*ASSIGNMENT*. Give back exactly the stretch of data below from the line holding "10 R24). -/" through the line holding "if (s.readByte .packBuf", both ends included, and leave the remaining lines out.

──────── SUPPLIED ENTRIES

-- ==== Sys2Proof/Machine/BitPacker.lean ====
section
/-! DEFINITION. The Bit-Packer (spec 42): the layout of a Packed Bitmap, PACK and UNPACK. -/

namespace Sys2Proof.Machine

/-- The column of bit `b` of packed byte `i` (R160). -/
def packColumn (i b : Nat) : Nat := i % Config.ROW_BYTES * 8 + b

/-- The row of packed byte `i` (R160). -/
def packRow (i : Nat) : Nat := i / Config.ROW_BYTES

/-- The packed byte of pixel `(x, y)` (R160, the other way). -/
def packByteIndex (x y : Nat) : Nat := y * Config.ROW_BYTES + x / 8

/-- The bit of pixel `(x, y)` in its packed byte (R160, R161). -/
def packBitIndex (x : Nat) : Nat := x % 8

/-- A luminance packs as 1 iff it is strictly greater than THRESH (R162). -/
def overThreshold (lum : Byte) : Bool := decide (Config.THRESH < lum.toNat)

/-- The byte whose bit `b`, of weight `2^b`, is `f b` (R161, R162). -/
def byteOfBits (f : Nat → Bool) : Byte :=
  BitVec.ofNat 8 ((List.range 8).map (fun b => if f b then 2 ^ b else 0)).sum

/-- Packed byte `i` of the canvas (the inner loop of R162). -/
def State.packedByte (s : State) (i : Nat) : Byte :=
  byteOfBits (fun b => overThreshold (s.pixel (packColumn i b) (packRow i)))

/-- The Packed Bitmap of the canvas (R162). -/
def State.packedBytes (s : State) : List Byte := (List.range Config.PACK_LEN).map s.packedByte

/-- The luminance PACK_BUF gives canvas element `e`, the pixel `(e mod W, e div W)` (R163, 10 R24). -/
def State.unpackedPixel (s : State) (e : Nat) : Byte :=
  if (s.readByte .packBuf (packByteIndex (e % Config.W) (e / Config.W))).getLsbD
      (packBitIndex (e % Config.W)) then Config.LUM_ON else Config.LUM_OFF

/-- The canvas PACK_BUF stands for, element by element (R163). -/
def State.unpackedPixels (s : State) : List Byte := (List.range Config.NPIX).map s.unpackedPixel

/-- PACK: threshold the CANVAS into PACK_BUF (R162). -/
def execPack (s : State) : Host.Outcome State Fault Refusal :=
  .next (s.writeBytes .packBuf 0 s.packedBytes).complete

/-- UNPACK: load PACK_BUF into the CANVAS (R163). -/
def execUnpack (s : State) : Host.Outcome State Fault Refusal :=
  .next (s.writeBytes .canvas 0 s.unpackedPixels).complete

end Sys2Proof.Machine
end

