-- ==== Sys2Proof/Laws/BitPacker.lean ====
section
/-! SUPPORT. What the Bit-Packer's shared operations give: a byte made of bits, and the two directions of the
layout on indices. -/

namespace Sys2Proof.Machine

/-- Bit `b` of the byte made of the bits `f` is `f b`. -/
theorem byteOfBits_getLsbD (f : Nat → Bool) {b : Nat} (h : b < 8) : (byteOfBits f).getLsbD b = f b := by
  have all : ∀ x0 x1 x2 x3 x4 x5 x6 x7 : Bool, ∀ b < 8,
      (BitVec.ofNat 8 ([if x0 then 2 ^ 0 else 0, if x1 then 2 ^ 1 else 0, if x2 then 2 ^ 2 else 0,
        if x3 then 2 ^ 3 else 0, if x4 then 2 ^ 4 else 0, if x5 then 2 ^ 5 else 0,
        if x6 then 2 ^ 6 else 0, if x7 then 2 ^ 7 else 0].sum)).getLsbD b =
        [x0, x1, x2, x3, x4, x5, x6, x7].getD b false := by
    decide
  refine (all (f 0) (f 1) (f 2) (f 3) (f 4) (f 5) (f 6) (f 7) b h).trans ?_
  interval_cases b <;> rfl

/-- Bit `b` of packed byte `i` is the threshold of its pixel. -/
theorem State.packedByte_getLsbD (s : State) (i : Nat) {b : Nat} (h : b < 8) :
    (s.packedByte i).getLsbD b = overThreshold (s.pixel (packColumn i b) (packRow i)) :=
  byteOfBits_getLsbD _ h

/-- Canvas element `8*i + b` is the pixel of bit `b` of byte `i`. -/
theorem packed_element {i b : Nat} (hb : b < 8) :
    packRow i * 128 + packColumn i b = 8 * i + b ∧ packColumn i b < 128 := by
  simp only [packRow, packColumn, Config.ROW_BYTES]
  omega

/-- The pixel of canvas element `e` is bit `e mod 8` of byte `e div 8`. -/
theorem element_packed (e : Nat) :
    packByteIndex (e % 128) (e / 128) = e / 8 ∧ packBitIndex (e % 128) = e % 8 := by
  simp only [packByteIndex, packBitIndex, Config.ROW_BYTES]
  omega

end Sys2Proof.Machine
end

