section
variable {s t u : State} {l l' : List Point}

/-- Only the canvas of the painted state matters. -/
theorem Painted.congr (h : Painted s l t) (hcanvas : u.canvas = t.canvas) : Painted s l u := fun x y hx hy => by
  rw [State.pixel_congr hcanvas]
  exact h x y hx hy

/-- Painting twice with the same brush paints the squares of both lists. -/
theorem Painted.trans (h : Painted s l t) (h' : Painted t l' u) (hsize : t.brushSize = s.brushSize)
    (hmode : t.brushMode = s.brushMode) : Painted s (l ++ l') u := by
  have hsquare : ∀ p x y, t.inSquare p x y ↔ s.inSquare p x y := fun p x y => by
    rw [State.inSquare, hsize, State.inSquare]
  have hvalue : t.plotValue = s.plotValue := by rw [State.plotValue_eq, hmode, State.plotValue_eq]
  intro x y hx hy
  obtain ⟨hin, hout⟩ := h x y hx hy
  obtain ⟨hin', hout'⟩ := h' x y hx hy
  simp only [hsquare, hvalue] at hin' hout'
  refine ⟨fun hcover => ?_, fun hcover => ?_⟩
  · by_cases hlater : ∃ p ∈ l', s.inSquare p x y
    · exact hin' hlater
    · rw [hout' fun p hp hq => hlater ⟨p, hp, hq⟩]
      obtain ⟨p, hp, hq⟩ := hcover
      exact hin ⟨p, (List.mem_append.mp hp).resolve_right fun hp' => hlater ⟨p, hp', hq⟩, hq⟩
  · rw [hout' fun p hp => hcover p (List.mem_append_right l hp)]
    exact hout fun p hp => hcover p (List.mem_append_left l' hp)

/-- The order and the number of the squares do not matter. -/
theorem Painted.of_mem_iff (h : Painted s l t) (hmem : ∀ p, p ∈ l ↔ p ∈ l') : Painted s l' t := fun x y hx hy => by
  simpa only [hmem] using h x y hx hy

theorem Painted.pixel_eq (ht : Painted s l t) (hu : Painted s l u) {x y : Nat} (hx : x < 128) (hy : y < 64) :
    t.pixel x y = u.pixel x y := by
  obtain ⟨htin, htout⟩ := ht x y hx hy
  obtain ⟨huin, huout⟩ := hu x y hx hy
  by_cases hcover : ∃ p ∈ l, s.inSquare p x y
  · rw [htin hcover, huin hcover]
  · have hfree : ∀ p ∈ l, ¬ s.inSquare p x y := fun p hp hq => hcover ⟨p, hp, hq⟩
    rw [htout hfree, huout hfree]

/-- Canonical canvases with the same pixels are the same data. -/
theorem canvas_eq_of_pixel_eq (ht : Memory.wf .canvas t.canvas = true) (hu : Memory.wf .canvas u.canvas = true)
    (h : ∀ x y : Nat, x < 128 → y < 64 → t.pixel x y = u.pixel x y) : t.canvas = u.canvas := by
  refine Memory.canvas_ext ht hu fun i hi => ?_
  have helement : i / 128 * Config.W + i % 128 = i := Nat.div_add_mod' i 128
  have hpixel := h (i % 128) (i / 128) (Nat.mod_lt _ (by decide)) (Nat.div_lt_of_lt_mul hi)
  rwa [State.pixel, State.pixel, helement] at hpixel

end

/-! ### BEGIN and EXTEND (41 R128, R129) -/

/-- The state BEGIN answers. -/
def State.afterBegin (s : State) (px py : Int) : State :=
  (((s.plot (s.mapPoint px py)).setActive true).setLast (s.mapPoint px py)).complete

/-- The state EXTEND answers when a stroke is active. -/
def State.afterExtend (s : State) (px py : Int) : State :=
  ((s.drawLine s.lastPoint (s.mapPoint px py)).setLast (s.mapPoint px py)).complete

section
variable (s : State) (px py : Int)

theorem exec_beginStroke : exec (.beginStroke px py) s = .next (s.afterBegin px py) := rfl

theorem exec_extendStroke_of_active (h : s.strokeActive = true) :
    exec (.extendStroke px py) s = .next (s.afterExtend px py) := if_pos h

theorem exec_extendStroke_of_inactive (h : s.strokeActive = false) :
    exec (.extendStroke px py) s = .next { s with resultCode := 0#4 } := if_neg (Bool.not_eq_true _ ▸ h)

theorem State.afterBegin_frame :
    s.afterBegin px py =
      { s with
        canvas := (s.afterBegin px py).canvas, strokeActive := true, lastX := (s.afterBegin px py).lastX,
        lastY := (s.afterBegin px py).lastY, resultCode := 0#4 } := by
  rw [State.afterBegin, s.plot_frame (s.mapPoint px py)]
  rfl

theorem State.afterExtend_frame :
    s.afterExtend px py =
      { s with
        canvas := (s.afterExtend px py).canvas, lastX := (s.afterExtend px py).lastX,
        lastY := (s.afterExtend px py).lastY, resultCode := 0#4 } := by
  rw [State.afterExtend, s.drawLine_frame s.lastPoint (s.mapPoint px py)]
  rfl

theorem State.painted_afterBegin : Painted s [s.mapPoint px py] (s.afterBegin px py) :=
  (s.painted_plot _).congr rfl

theorem State.painted_afterExtend : Painted s (linePoints s.lastPoint (s.mapPoint px py)) (s.afterExtend px py) :=
  (s.painted_drawLine _ _).congr rfl

theorem State.afterBegin_last :
    ((s.afterBegin px py).lastX.toNat : Int) = s.mapX px ∧ ((s.afterBegin px py).lastY.toNat : Int) = s.mapY py :=
  State.setLast_mapPoint s ((s.plot (s.mapPoint px py)).setActive true) px py

theorem State.afterExtend_last :
    ((s.afterExtend px py).lastX.toNat : Int) = s.mapX px ∧ ((s.afterExtend px py).lastY.toNat : Int) = s.mapY py :=
  State.setLast_mapPoint s (s.drawLine s.lastPoint (s.mapPoint px py)) px py

theorem State.afterBegin_lastPoint : (s.afterBegin px py).lastPoint = s.mapPoint px py :=
  State.lastPoint_setLast_mapPoint s ((s.plot (s.mapPoint px py)).setActive true) px py

theorem State.afterExtend_lastPoint : (s.afterExtend px py).lastPoint = s.mapPoint px py :=
  State.lastPoint_setLast_mapPoint s (s.drawLine s.lastPoint (s.mapPoint px py)) px py

/-- BEGIN leaves VIEW alone, so later points map as before. -/
theorem State.afterBegin_mapPoint (qx qy : Int) : (s.afterBegin px py).mapPoint qx qy = s.mapPoint qx qy := by
  rw [s.afterBegin_frame]
  rfl

end

/-! ### A stroke of two points (41 R136) -/

/-- The state after BEGIN at `p` and EXTEND to `q`. -/
def State.afterSegment (s : State) (px py qx qy : Int) : State := (s.afterBegin px py).afterExtend qx qy

section
variable (s : State) (px py qx qy : Int)

theorem exec_extendStroke_afterBegin :
    exec (.extendStroke qx qy) (s.afterBegin px py) = .next (s.afterSegment px py qx qy) :=
  exec_extendStroke_of_active _ qx qy rfl

/-- The square BEGIN plots is also the square of an endpoint of the line. -/
theorem State.painted_afterSegment :
    Painted s (linePoints (s.mapPoint px py) (s.mapPoint qx qy)) (s.afterSegment px py qx qy) := by
  have hextend := (s.afterBegin px py).painted_afterExtend qx qy
  rw [State.afterBegin_lastPoint, State.afterBegin_mapPoint] at hextend
  have hplot := s.plot_frame (s.mapPoint px py)
  refine ((s.painted_afterBegin px py).trans hextend hplot.brushSize hplot.brushMode).of_mem_iff fun p => ?_
  rw [List.singleton_append, List.mem_cons, or_iff_right_of_imp]
  rintro rfl
  exact left_mem_linePoints _ _

theorem State.afterSegment_lastPoint : (s.afterSegment px py qx qy).lastPoint = s.mapPoint qx qy :=
  ((s.afterBegin px py).afterExtend_lastPoint qx qy).trans (s.afterBegin_mapPoint px py qx qy)

theorem State.afterSegment_frame :
    s.afterSegment px py qx qy =
      { s with
        canvas := (s.afterSegment px py qx qy).canvas, strokeActive := true,
        lastX := (s.afterSegment px py qx qy).lastX, lastY := (s.afterSegment px py qx qy).lastY,
        resultCode := 0#4 } := by
  have hbegin := s.afterBegin_frame px py
  have hextend := (s.afterBegin px py).afterExtend_frame qx qy
  rw [← State.afterSegment] at hextend
  generalize s.afterSegment px py qx qy = u at hextend ⊢
  generalize s.afterBegin px py = t at hbegin hextend
  rw [hextend, hbegin]

theorem State.wf_canvas_afterSegment (h : Memory.wf .canvas s.canvas = true) :
    Memory.wf .canvas (s.afterSegment px py qx qy).canvas = true :=
  State.wf_canvas_drawLine (s := s.afterBegin px py) _ _ (State.wf_canvas_plot (s.mapPoint px py) h)

theorem State.afterSegment_pixel_comm {x y : Nat} (hx : x < 128) (hy : y < 64) :
    (s.afterSegment px py qx qy).pixel x y = (s.afterSegment qx qy px py).pixel x y :=
  (s.painted_afterSegment px py qx qy).pixel_eq (linePoints_comm _ _ ▸ s.painted_afterSegment qx qy px py) hx hy

end

/-! ### CLEAR (41 R131) -/

theorem State.clear_pixel (s : State) {x y : Nat} (hx : x < 128) (hy : y < 64) :
    (s.writeBytes .canvas 0 (List.replicate Config.NPIX Config.LUM_OFF)).pixel x y = 0#8 := by
  have hin : y * Config.W + x < Config.NPIX := by
    simp only [Config.W, Config.NPIX]
    omega
  rw [State.pixel, State.readByte_writeBytes, List.length_replicate,
    if_pos ⟨rfl, Nat.zero_le _, (Nat.zero_add _).symm ▸ hin, hin⟩, Nat.sub_zero, List.getD_replicate _ hin]

end Sys2Proof.Machine
end

section
/-! The statements on the Rasterizer (spec 41). -/

namespace Sys2Proof.Proofs

open Sys2Proof Sys2Proof.Machine

/-- Settles O18: `clamp` is a maximum of a minimum, and `/` on the integers rounds down (`mapCoord_eq_floor`). -/
theorem mappedPointIsTheClampedFloor : Obligations.MappedPointIsTheClampedFloor := by
  refine ⟨fun s px py _ _ => ⟨?_, ?_⟩, fun s px py hw hh hx hx' hy hy' => ⟨?_, ?_⟩⟩
  · exact mapCoord_eq_floor px s.viewW.toNat (n := Config.W) (by decide)
  · exact mapCoord_eq_floor py s.viewH.toNat (n := Config.H) (by decide)
  · rw [State.mapX, hw]
    exact mapCoord_self hx (Int.lt_add_one_of_le hx')
  · rw [State.mapY, hh]
    exact mapCoord_self hy (Int.lt_add_one_of_le hy')

/-- Settles O21: BEGIN paints the one square of the mapped point (`painted_afterBegin`). -/
theorem beginPlotsOneSquareAndStartsAStroke : Obligations.BeginPlotsOneSquareAndStartsAStroke := by
  refine ⟨fun w hop => decode_beginStroke hop, fun s px py => ⟨s.afterBegin px py, rfl, fun x y hx hy => ?_, rfl, ?_⟩⟩
  · obtain ⟨hin, hout⟩ := s.painted_afterBegin px py x y hx hy
    rw [← s.plotValue_eq]
    exact ⟨fun h => hin ⟨_, List.mem_singleton_self _, h⟩,
      fun h => hout fun p hp => List.mem_singleton.mp hp ▸ h⟩
  · obtain ⟨hlastX, hlastY⟩ := s.afterBegin_last px py
    exact ⟨hlastX, hlastY, s.afterBegin_frame px py⟩

/-- Settles O22: EXTEND paints the squares of the line, if a stroke is active (`painted_afterExtend`). -/
theorem extendDrawsTheLineFromTheLastPoint : Obligations.ExtendDrawsTheLineFromTheLastPoint := by
  refine ⟨fun w hop => decode_extendStroke hop, fun s px py => exec_extendStroke_of_inactive s px py,
    fun s px py hactive =>
      ⟨s.afterExtend px py, exec_extendStroke_of_active s px py hactive, fun x y hx hy => ?_, ?_⟩⟩
  · rw [← s.plotValue_eq]
    exact s.painted_afterExtend px py x y hx hy
  · obtain ⟨hlastX, hlastY⟩ := s.afterExtend_last px py
    exact ⟨hlastX, hlastY, s.afterExtend_frame px py⟩

/-- Settles O24: CLEAR writes 0 over all of CANVAS (`clear_pixel`), and its format has one word. -/
theorem clearTurnsEveryPixelOff : Obligations.ClearTurnsEveryPixelOff := by
  refine ⟨fun s => ⟨_, rfl, fun x y hx hy => s.clear_pixel hx hy, rfl⟩, decode_eq_ok_iff (i := .clear) rfl,
    fun w hop hne => ?_⟩
  rw [decode_clear hop]
  exact decodeN_of_ne_encodeN hop hne .clear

────────────────

*RESULT BELOW*.
/-- The luminance PACK_BUF gives canvas element `e`, the pixel `(e mod W, e div W)` (R163, 10 R24). -/
def State.unpackedPixel (s : State) (e : Nat) : Byte :=
  if (s.readByte .packBuf (packByteIndex (e % Config.W) (e / Config.W))).getLsbD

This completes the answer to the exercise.